◆ **Task to complete**
Only one stretch of the records below is wanted: the lines from the one holding "def replyEvent : Host.Outcome" through the one holding "r => .refused r". Return it exactly, both ends included.
(Supplied material begins)
-- ==== Sys2Proof/Machine/Transact.lean ====
section
/-! DEFINITION. The host's operations (00_scope.md R9 to R14, 70_reset_and_hazards.md R250, R253): each is one atomic transaction
between steps. -/

namespace Sys2Proof.Machine

/-- `Reset()` (R10, R250): every element of the state to its reset value. The parameter `FONT` and the host's own inputs, which
are no state of the block, stay (assumptions 1 and 2). -/
def hostReset (s : State) : State := { State.resetWith s.font with randIn := s.randIn, stepNo := s.stepNo }

/-- What Load returns (R12). -/
inductive LoadResult where
  | ok
  /-- RomTooLarge (R221): the sequence is longer than 3584 bytes, and the Load changes no state. -/
  | romTooLarge
  deriving DecidableEq, Repr

/-- `Load(rom)` (R253): copy the bytes to 0x200 on, or refuse the whole. -/
def hostLoad (rom : List Byte) (s : State) : State × LoadResult :=
  if Config.romMax < rom.length then (s, .romTooLarge) else (memWriteList s Config.progBase rom, .ok)

/-- `SetKeys(k)` (R13): `KEY[i] <- k[i]` for each of the 16 keys. -/
def hostSetKeys (k : Word) (s : State) : State := setKeys s (Vector.ofFn fun i : Fin 16 => k.getLsbD i.val)

/-- "a write of a single key is the same operation with the other 15 bits unchanged" (R13). -/
def hostSetKey (i : Fin 16) (pressed : Bool) (s : State) : State := setKeys s (s.keys.set i.val pressed i.isLt)

/-- `AckRedraw()` (R14): it "clears the redraw flag". -/
def hostAckRedraw (s : State) : State := setRedraw s false

/-- `ReadFramebuffer()` (R14): "returns the 2048 framebuffer cells, row-major, cell `x + y*64`, with no side effect". -/
def hostReadFramebuffer (s : State) : List Bool := (List.range Config.fbCells).map (cellAt s.fb)

/-- `Step(rand)` (R11): one step whose random byte is `rand`. Its StepEvent is `ev` of the next state. -/
def hostStep (rand : Byte) (s : State) : Host.Outcome State Fault Refusal :=
  step (giveRand rand s)

/-- The operations of the host interface (R9). -/
inductive Request where
  | reset
  | load (rom : List Byte)
  | step (rand : Byte)
  | setKeys (k : Word)
  | setKey (i : Fin 16) (pressed : Bool)
  | ackRedraw
  | readFramebuffer
  deriving DecidableEq, Repr

/-- What an operation returns to the host (R10 to R14). -/
inductive Reply where
  | done
  | loaded (r : LoadResult)
  | event (e : StepEvent)
  | cells (fb : List Bool)
  deriving DecidableEq, Repr

/-- A step's outcome with the StepEvent it returns (R11). -/
def replyEvent : Host.Outcome State Fault Refusal → Host.Outcome (State × Reply) Fault Refusal
  | .next t => .next (t, .event t.ev)
  | .fault f => .fault f
  | .refused r => .refused r

/-- One host operation, "atomic: it completes before the next starts" (R9). -/
def transact : Request → State → Host.Outcome (State × Reply) Fault Refusal
  | .reset, s => .next (hostReset s, .done)
  | .load rom, s => .next ((hostLoad rom s).1, .loaded (hostLoad rom s).2)
  | .step rand, s => replyEvent (hostStep rand s)
  | .setKeys k, s => .next (hostSetKeys k s, .done)
  | .setKey i pressed, s => .next (hostSetKey i pressed s, .done)
  | .ackRedraw, s => .next (hostAckRedraw s, .done)
  | .readFramebuffer, s => .next (s, .cells (hostReadFramebuffer s))

end Sys2Proof.Machine
end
(Supplied material ends)
◆ **Response area**
def replyEvent : Host.Outcome State Fault Refusal → Host.Outcome (State × Reply) Fault Refusal
  | .next t => .next (t, .event t.ev)
  | .fault f => .fault f
  | .refused r => .refused r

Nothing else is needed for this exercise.